As already addressed here on Article 25 of the Law and in the preceding section, employers have special obli­gations to enforce the Law and protect women.  In addition to introducing appropriate internal regulations, conducting training, etc., employers are also obliged to follow up on tips, complaints, reports, etc. from victims of sexual harassment or violence and to provide them with support. For this purpose, the establishment of an appropriate reporting office is recommended. The reporting office should be located directly with the manage­ment, also in order to prevent complaints from victims of sexual harassment from being delayed or withheld by their superiors or other employees of the company. The tasks of such a reporting office include in particular:

  • provision of a complaints hotline, a mailbox and other contact options
  • conducting training for managers and employees
  • enforcing and monitoring measures to protect against sexual harassment and violence
  • ensuring that reports are processed and that management is kept informed
  • implementing or improving the investigation and handling process, especially timely processing and measures to protect the personal data and privacy of the parties involved
  • supporting and assisting female victims in defending their rights under the Law and providing psychological counseling to female victims when necessary (e.g., referring victims to external counseling services)

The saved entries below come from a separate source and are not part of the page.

/-! ### The whole session -/

/-- An Index of slot 0 is read as such, whatever pixels follow. -/
theorem session_after_index_zero (hs : EncSession (afterPixel e p)) (h : newChunk e p = .index 0)
    (pixels : List Pixel) :
    (chunkBytes (sessionChunks (afterPixel e p) pixels) ++ Config.endMark).take 7 ≠ Config.endTail := by
  obtain ⟨hhit, hslot⟩ := newChunk_eq_index_zero h
  have hcache : (afterPixel e p).ecache = e.ecache := cacheAfter_hit hhit
  have hlast : CacheHit (afterPixel e p) p := by rw [CacheHit, hcache]; exact hhit
  exact session_ne_endTail pixels hs.erun_le hlast hslot

/-- One accepted pixel, read back: what the decoder hands out for its chunks, with the run that is pending afterwards, is the
run that was pending before, and the pixel. -/
theorem handsOut_pixel (hrun : e.erun.toNat ≤ 61) (hhits : hitsUnstored e.elast e.ecache stored (p :: ps) = false)
    (hs : InStep e stored s.dec) (hread : Reading (chunkBytes (pixelChunks e p) ++ after) s)
    (htail : newChunk e p = .index 0 → after.take 7 ≠ Config.endTail) :
    ∃ first t stored', HandsOut first s t ∧
      first ++ List.replicate (afterPixel e p).erun.toNat p = List.replicate e.erun.toNat e.elast ++ [p] ∧
      InStep (afterPixel e p) stored' t.dec ∧ Reading after t ∧
      hitsUnstored (afterPixel e p).elast (afterPixel e p).ecache stored' ps = false := by
  by_cases hp : p = e.elast
  · have hlast : (afterPixel e p).elast = e.elast := hp
    have hcache : (afterPixel e p).ecache = e.ecache := cacheAfter_repeat hp
    have hruns : List.replicate (e.erun + 1).toNat e.elast = List.replicate e.erun.toNat e.elast ++ [p] := by
      rw [run_succ_toNat hrun, List.replicate_succ', hp]
    rw [hitsUnstored_repeat hp, ← hlast, ← hcache] at hhits
    by_cases hdue : RunDue e
    · have hafter : (afterPixel e p).erun = 0 := runAfter_due hp hdue
      rw [pixelChunks_due hp hdue] at hread
      obtain ⟨t, hout, ht, hread'⟩ := handsOut_pendingRun (by rw [run_succ_toNat hrun]; omega) hs hread
      exact ⟨_, t, stored, hout, by rw [hafter, ← hruns]; exact List.append_nil _, ht.congr rfl rfl hlast hcache, hread',
        hhits⟩
    · have hafter : (afterPixel e p).erun = e.erun + 1 := runAfter_counted hp hdue
      rw [pixelChunks_counted hp hdue] at hread
      exact ⟨[], s, stored, .nil s, by rw [hafter, ← hruns, List.nil_append, hp], hs.congr rfl rfl hlast hcache, hread,
        hhits⟩
  · have hafter : (afterPixel e p).erun = 0 := runAfter_new hp
    rw [pixelChunks_new hp, chunkBytes_append, List.append_assoc, chunkBytes_singleton] at hread
    obtain ⟨t, hflushed, ht, hread'⟩ := handsOut_pendingRun (by omega) hs hread
    obtain ⟨hstored, hhits'⟩ := hitsUnstored_new hp hhits
    have hskip := hread'.skipChunk
    have hskipped : InStep e stored (skipChunk (newChunk e p) t).dec := ht.congr rfl rfl rfl rfl
    exact ⟨_, _, storedAfter e stored p, hflushed.append (handsOut_newChunk hread' ht hstored htail),
      by rw [hafter]; exact List.append_nil _, hskipped.newPixel hp,
      ⟨hskip.active, hskip.drun, hskip.ibuf_wf, hskip.unread⟩, hhits'⟩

  • involvement of law enforcement authorities in serious cases (e.g., if there is suspicion of an offense prosecutable under criminal law and/or other relevant laws)


The reporting office should also be open to corresponding information from third parties while protecting their privacy (personal data), i.e. not only for those affected and victims of sexual harassment, but also, for example, for colleagues who have witnessed sexual harassment or have heard of incidents of sexual harassment without the victim having contacted the reporting office (so far). If a reporting office already exists in the company, for example as part of a general whistleblower system or as part of the implementation of other compliance obliga­tions, the above tasks and obligations can be assumed by this reporting office.
Employers should not underestimate the consequences of sexual harassment in their own company. In addition to the criminal and civil liability of the perpetrator, there are a large number of judgments in which the employer was also sentenced to pay compensation as well as fines for lack of care and lack of internal rules and mea­sures to protect against sexual harassment.
In the course of internal investigations of sexual harassment, employers must also bear in mind that they are not generally entitled to the same rights as the criminal prosecution authorities and must also respect the right to reputation and privacy of the perpetrator. Knowledge of what is legally permissible is therefore required.